Digital Tools for Foresight (UNCTAD Report)

How digital tools, namely big data and computer simulations, can be used to enhance foresight exercises.
Hilbert, M., Cheng, S., Wang, S. (Wilburn), & Bell, B. (2017). Digital tools for foresight (UNCTAD Research Paper No. 10 No. UNCTAD/SER.RP/2017/10). UNCTAD. Retrieved from http://unctad.org/en/pages/PublicationWebflyer.aspx?publicationid=1910

 

Highlights:

The Sustainable Development Goals (SDGs) are 17 sets of goals with 169 targets to be achieved by 2030. As political aspirations, they aim at a future that is yet uncertain. In other words, this future is not deterministically given to us, but has yet to be socially constructed. Therefore, concrete policy tools are needed to deal with and shape this uncertain future.
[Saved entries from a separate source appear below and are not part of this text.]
/-- Each bit of a register written under the access codes of R6. -/
theorem RegSpec.bitAt_merge (r : RegSpec) (locked : Bool) (old v : Word) (i : Nat)
    (h : ¬ (bitAt (r.mask .w1c) i = true ∧ (bitAt (r.mask .rw) i = true ∨ bitAt (r.mask .rwl) i = true))) (hi : i < 32) :
    bitAt (r.merge locked old v) i =
      if bitAt (r.mask .rw) i = true ∨ (bitAt (r.mask .rwl) i = true ∧ locked = false) then bitAt v i
      else if bitAt (r.mask .w1c) i = true then bitAt old i && !bitAt v i
      else bitAt old i := by
  have hw : bitAt (r.writable locked) i = (bitAt (r.mask .rw) i || (bitAt (r.mask .rwl) i && !locked)) := by
    cases locked <;> simp [bitAt, RegSpec.writable]
  have hm : bitAt (r.merge locked old v) i =
      (((bitAt old i && !bitAt (r.writable locked) i) || (bitAt v i && bitAt (r.writable locked) i)) &&
        !(bitAt v i && bitAt (r.mask .w1c) i)) := by
    simp [bitAt, RegSpec.merge, hi]
  rw [hm, hw]
  split
  · rename_i hset
    have h1 : bitAt (r.mask .w1c) i = false := by grind
    rcases hset with h2 | ⟨h2, h3⟩ <;> simp [*]
  · rename_i hkeep
    have h2 : (bitAt (r.mask .rw) i || (bitAt (r.mask .rwl) i && !locked)) = false := by grind
    split <;> simp [*]

/-- A write on the register fabric whose port the current write mask does not admit (FLY pages apart). -/
theorem writeAt_noMask {s : State} {port : Port} {p o n : Nat} {b : Blk} {v : Word} (hb : blkOf p = some (b, n)) (hf : b ≠ .fly)
    (hm : (s.masks (indexOf p)).writes port = false) : s.writeAt port p o v = s.authRefusal port p o := by
  unfold State.writeAt
  simp only [hb]
  rw [if_neg (fun h => hf h.1), hm]
  rfl

/-- A log entry leaves the Gatehouse idle where it was. -/
theorem State.gthLog_gateIdle {s : State} (k : Nat) (port : Option Port) (p o : Nat) (h : s.gateIdle) :
    (s.gthLog k port p o).gateIdle := State.gateIdle_congr (by simp) (by simp) h

/-- Registers after a command that logs: FLT_STA of GTH and CCP_IP apart, they read as before. -/
theorem State.done_gthLog_reg (s x : State) (k : Nat) (port : Option Port) (p o q u : Nat) (hu : u < 0x1000)
    (h1 : ¬ (q = pGth ∧ u = Reg.Hdr.FLT_STA)) (h2 : ¬ (q = pCcp ∧ u = Reg.Ccp.CCP_IP)) :
    (s.done (x.gthLog k port p o)).reg q u = x.reg q u := by
  rw [State.done_reg_other _ _ _ _ (key_ne hu (by decide) h2), State.gthLog_reg _ _ _ _ _ _ _ (key_ne hu (by decide) h1)]

/-- The FLT_STA bit of a logged kind stands after the command. -/
theorem State.done_gthLog_flag (s x : State) (k : Nat) (port : Option Port) (p o : Nat) (h : k ≤ 4) :
    (s.done (x.gthLog k port p o)).flag pGth Reg.Hdr.FLT_STA (k - 1) = true := by
  rw [State.done_flag_other _ _ _ _ _ (by decide), State.gthLog_flag _ _ _ _ _ h]

/-- The log after a command that logs an access of a port, at an offset of a page. -/
theorem State.done_gthLog_log (s x : State) (k : Nat) (port : Port) (p o : Nat) (ho : o < 0x1000) :
    (s.done (x.gthLog k (some port) p o)).gate.log = (if 32 ≤ x.gate.log.length then x.gate.log.drop 1 else x.gate.log) ++
      [⟨k, decide (32 ≤ x.gate.log.length), port.bit, p, o / 4⟩] := by
  rw [State.done_gate, State.gthLog_log, Nat.mod_eq_of_lt (show o / 4 < 1024 by omega)]
  rfl

/-- A malformed access while the fabric completes accesses: it is logged, and a read answers 0. -/
theorem State.badAccess_up {s : State} (port : Port) (a : Nat) (read : Bool) (h : s.fabricUp = true) :
    s.badAccess port a read = if read then (s.malformed port (pageNo a) (pageOfs a)).emit (.value 0)
      else s.malformed port (pageNo a) (pageOfs a) := by
  unfold State.badAccess
  rw [h]
  rfl

/-- A malformed access while the main domain is in reset: it is not logged. -/
theorem State.badAccess_down {s : State} (port : Port) (a : Nat) (read : Bool) (h : s.fabricUp = false) :
    s.badAccess port a read = if read then s.emit (.value 0) else s := by
  unfold State.badAccess
  rw [h]
  rfl

/-- The wires after a command that logs: vector 17 is sent where the link is up (R508). -/
theorem State.done_gthLog_out (s x : State) (k : Nat) (port : Option Port) (p o : Nat) (h : x.out = []) :
    (s.done (x.gthLog k port p o)).out = if x.hif.up then [.msix 17] else [] := by
  rw [State.done_out, State.gthLog_out, State.gthLog_hif, h]
  cases x.hif.up <;> rfl

/-- A word answered to a port reaches it with or without a link. -/
theorem State.done_emit_value_out (s x : State) (w : Word) : (s.done (x.emit (.value w))).out = (s.done x).out ++ [.value w] := by
  rw [State.done_out, State.emit_out, List.filter_append, State.emit_hif, State.done_out]
  rfl

theorem pageOfs_lt (a : Nat) : pageOfs a < 0x1000 := Nat.mod_lt _ (by decide)

end Sys2Proof.Machine
end

section
namespace Sys2Proof.Proofs
open Sys2Proof.Machine

/-- Settles O1: both cases of the queue are the two branches of `step`. -/
theorem stepRunsFrontCommand : Obligations.StepRunsFrontCommand := by
  unfold Obligations.StepRunsFrontCommand
  constructor
  · intro s c rest h
    unfold step
    rw [h]
  · intro s h
    unfold step
    rw [h]

/-- Settles O2: a well-formed command runs an effect, which `State.done` settles; any other ends in `illFormed`. -/
theorem commandsAnswer : Obligations.CommandsAnswer := by
  unfold Obligations.CommandsAnswer
  constructor
  · intro c s h
    obtain ⟨f, hf⟩ := exec_runs s c h
    exact ⟨s.done (f s.start), hf.trans (run_done s f), State.done_pending _ _, State.done_settled _ _⟩
  · intro c s h
    exact exec_illFormed s c h

/-- Settles O6: the write reaches its register, which takes the word merged bit by bit under its access codes. -/
theorem accessCodesOfAWrite : Obligations.AccessCodesOfAWrite := by
  unfold Obligations.AccessCodesOfAWrite
  intro s port p o n b r v hw hb hs hr hplain hbits
  have ho : o < 0x1000 := by
    simp only [plainReg, Bool.and_eq_true, decide_eq_true_eq] at hr
    omega
  refine ⟨r.merge (s.locked p) (s.reg p o) v, ?_, fun i hi => r.bitAt_merge _ _ _ i (hbits i hi) hi⟩
  rw [exec_regWrite port v s (blkOf_lt hb) ho, portWrite_accessCodes hw hb hs hr hplain]

/-- Settles O7: the refused write logs, and a log entry changes the log, FLT_STA of GTH and the level interrupt alone. -/
theorem writeWithoutAuthority : Obligations.WriteWithoutAuthority := by
  unfold Obligations.WriteWithoutAuthority
  intro s port p o n b v hup hq hb hf ho h4 hm
  refine ⟨s.done (s.heard.gthLog 1 (some port) p o), ?_, State.done_gthLog_log _ _ _ _ _ _ ho, State.done_gthLog_flag _ _ _ _ _ _ (by decide),
    fun q u hu h1 h2 => State.done_gthLog_reg _ _ _ _ _ _ _ _ hu h1 h2, ?_⟩
  · rw [exec_regWrite port v s (blkOf_lt hb) ho]
    exact congrArg (fun x => Host.Outcome.next (s.done x)) (portWrite_writeAt hup (blkOf_lt hb) ho h4
      (writeAt_noMask (s := s.heard) hb hf hm) (State.gthLog_gateIdle _ _ _ _ hq.gateIdle))
  · simp [State.heard]

/-- Settles O8: the access is one log entry, and a read one answer besides. -/
theorem malformedAccessIsLogged : Obligations.MalformedAccessIsLogged := by
  unfold Obligations.MalformedAccessIsLogged
  constructor
  · intro s port addr read hup
    have ho := pageOfs_lt addr.toNat
    refine ⟨_, exec_malformedAccess port addr read s, ?_⟩
    rw [State.badAccess_up (s := s.start) port addr.toNat read hup]
    unfold State.malformed
    have hout := State.done_gthLog_out s s.start logMalformed (some port) (pageNo addr.toNat) (pageOfs addr.toNat) rfl
    cases read with
    | false =>
      refine ⟨State.done_gthLog_log _ _ _ _ _ _ ho, State.done_gthLog_flag _ _ _ _ _ _ (by decide), ?_,
        fun q u hu h1 h2 => State.done_gthLog_reg _ _ _ _ _ _ _ _ hu h1 h2, State.gthLog_mem ..⟩
      exact hout.trans (List.append_nil _).symm
    | true =>
      refine ⟨State.done_gthLog_log s s.start _ _ _ _ ho, State.done_gthLog_flag s s.start 3 _ _ _ (by decide), ?_,
        fun q u hu h1 h2 => State.done_gthLog_reg s s.start _ _ _ _ _ _ hu h1 h2, State.gthLog_mem s.start ..⟩
      exact (State.done_emit_value_out _ _ _).trans (congrArg (· ++ _) hout)
  · intro s port addr read hdown
    rw [exec_malformedAccess, State.badAccess_down (s := s.start) port addr.toNat read hdown]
This report argues that the natural tool for doing so is to use foresight methods. Foresight involves bringing together key agents of change and sources of knowledge, to develop strategic visions and anticipatory intelligence (Miles et al., 2008: 11), to shape the future, and it is often executed through participatory consultations. Foresight not only provides approaches and methods about scanning issues that can be measured today (i.e. trends), but also informs policy-makers about future issues or wild cards that are not yet considered in policy design but must be tackled today if we are to develop our societies in a sustainable way. Foresight makes particularly sense in addressing sustainable development challenges. It is vital for any forward planning or policy activity to be able to meet future challenges proactively.
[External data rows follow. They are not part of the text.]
-- ==== Sys2Proof/Machine/Operands.lean ====
section
/-! DEFINITION. The operand forms: immediates, the index sum, the font address, the decimal digits, the random draw. -/

namespace Sys2Proof.Machine

/-- `zext_16(NNN)` (30_encoding.md R72). -/
def zext16 (nnn : Imm12) : Word := nnn.setWidth 16

/-- The target of `BNNN`: `zext_16(NNN) + zext_16(V[0])`, a 16-bit sum (41_control_transfer.md R103). -/
def offsetTarget (s : State) (nnn : Imm12) : Word := zext16 nnn + (getReg s 0).setWidth 16

/-- The address of a font digit: `0x050 + 5 * v`, the whole 8-bit value (44_index_memory.md R142). -/
def fontAddress (v : Byte) : Word := BitVec.ofNat 16 (Config.fontBase + 5 * v.toNat)

/-- The integer sum `I + V[X]` of `FX1E`, before truncation (44_index_memory.md R141). -/
def indexSum (s : State) (x : Reg) : Nat := s.i.toNat + (getReg s x).toNat

/-- What `FX1E` stores: the low 12 bits of the sum (44_index_memory.md R141, D1; log entry 4). -/
def truncatedIndex (sum : Nat) : Word := BitVec.ofNat 16 (sum % Config.indexModulus)

/-- The decimal digits of a byte: hundreds, tens, ones (44_index_memory.md R143). -/
def decimalDigits (v : Byte) : List Byte :=
  [BitVec.ofNat 8 (v.toNat / 100), BitVec.ofNat 8 (v.toNat / 10 % 10), BitVec.ofNat 8 (v.toNat % 10)]

/-- The sprite of `DXYN`: `n` bytes from `I` up (45_display.md R152). -/
def spriteRows (s : State) (n : Imm4) : List Byte := loadBytes s.mem s.i.toNat n.toNat

end Sys2Proof.Machine
end

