-- ==== Sys2Proof/Machine/Index.lean ====
section
/-! DEFINITION. The index register and memory: `ANNN`, `FX1E`, `FX29`, `FX33`, `FX55`, `FX65` (44_index_memory.md). -/

namespace Sys2Proof.Machine

/-- `ANNN`, LD I, nnn (44_index_memory.md R140). -/
def execLdI (nnn : Imm12) (s : State) : Result := .next (setI (advance s) (zext16 nnn))

/-- `FX1E`, ADD I, Vx: the sum is read first, VF is 1 when it passed 0xFFF, `I` keeps its low 12 bits
(44_index_memory.md R141). -/
def execAddI (x : Reg) (s : State) : Result :=
  .next (setI (setReg (advance s) vf (indexFlag (indexSum s x))) (truncatedIndex (indexSum s x)))

/-- `FX29`, LD F, Vx (44_index_memory.md R142). -/
def execLdFont (x : Reg) (s : State) : Result := .next (setI (advance s) (fontAddress (getReg s x)))

/-- `FX33`, LD B, Vx: three digits at `I`, or `DataOutOfBounds` (44_index_memory.md R143). -/
def execBcd (x : Reg) (s : State) : Result :=
  withRange s 3 { advance s with mem := storeBytes s.mem s.i.toNat (decimalDigits (getReg s x)) }

/-- `FX55`, LD [I], Vx: `V[0]` to `V[X]` at `I`, or `DataOutOfBounds` (44_index_memory.md R144). -/
def execStoreRegs (x : Reg) (s : State) : Result :=
  withRange s (x.val + 1) { advance s with mem := storeBytes s.mem s.i.toNat (regList s x) }

/-- `FX65`, LD Vx, [I]: `V[0]` to `V[X]` from `I`, or `DataOutOfBounds` (44_index_memory.md R145). -/
def execLoadRegs (x : Reg) (s : State) : Result :=
  withRange s (x.val + 1) (loadRegList (advance s) (loadBytes s.mem s.i.toNat (x.val + 1)))

end Sys2Proof.Machine
end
One of the main challenges of current foresight exercises is that we live in a period of technological change. Technological change is exponentially fast-paced, all-embracing, and global in nature. An important driver of this current phase of technological change is digitalization. The digitalization of the entire stockpile of technologically mediated information has taken less than 30 years, as less than one percent was in digital format in the mid-1980s (the rest in analogue format on paper, tape, vinyl, etc.), and more than 99 % in digital format today (extrapolated from (Hilbert & López, 2011)). The exponentially fast innovation cycles of digital technology create high uncertainty; its general purpose applicability embraces all sectors, and its inherent defiance of national borders intermingles the most diverse aspects of a heterogeneous world.

All of this leaves us with the aspiration to shape an extremely uncertain and fast paced future. This paper presents examples of how digital tools can help to implement future foresight (as means to help achieving the SDGs). Digital big data footprint can be used to detect empirical realities, artificial intelligence to extract insights from data, and computer simulations to explore future scenarios that are different from today's reality; to explore the world as we would like it to be; the world where the SDGs are the reality. The paper shows that these tools can be extremely useful to foster foresight studies in developing countries. They are cost-effective, scalable, and sensitive to local contexts. The paper explores various practical applications that use these computational tools in order to implement Sustainable Development Goals.

After the Introduction, Chapter 1 focuses on digital tools, namely big data and computer simulations, which can be used to enhance foresight exercises. It also reviews methods from the field of what is nowadays known as 'computational (social) science'. Chapter 2 presents concrete case studies that show the feasibility of using these computational methods in developing countries and for the implementation of the SDGs. Chapter 3 discusses the considerations that need to be taken into account when doing foresight exercises of a digital future. It places foresight efforts into the challenging context of our global reality, especially focusing on the particularities for implementing the 2030 Agenda for Sustainable Development in developing countries, and addresses a caveat about the role, scope, and limits of foresight exercises.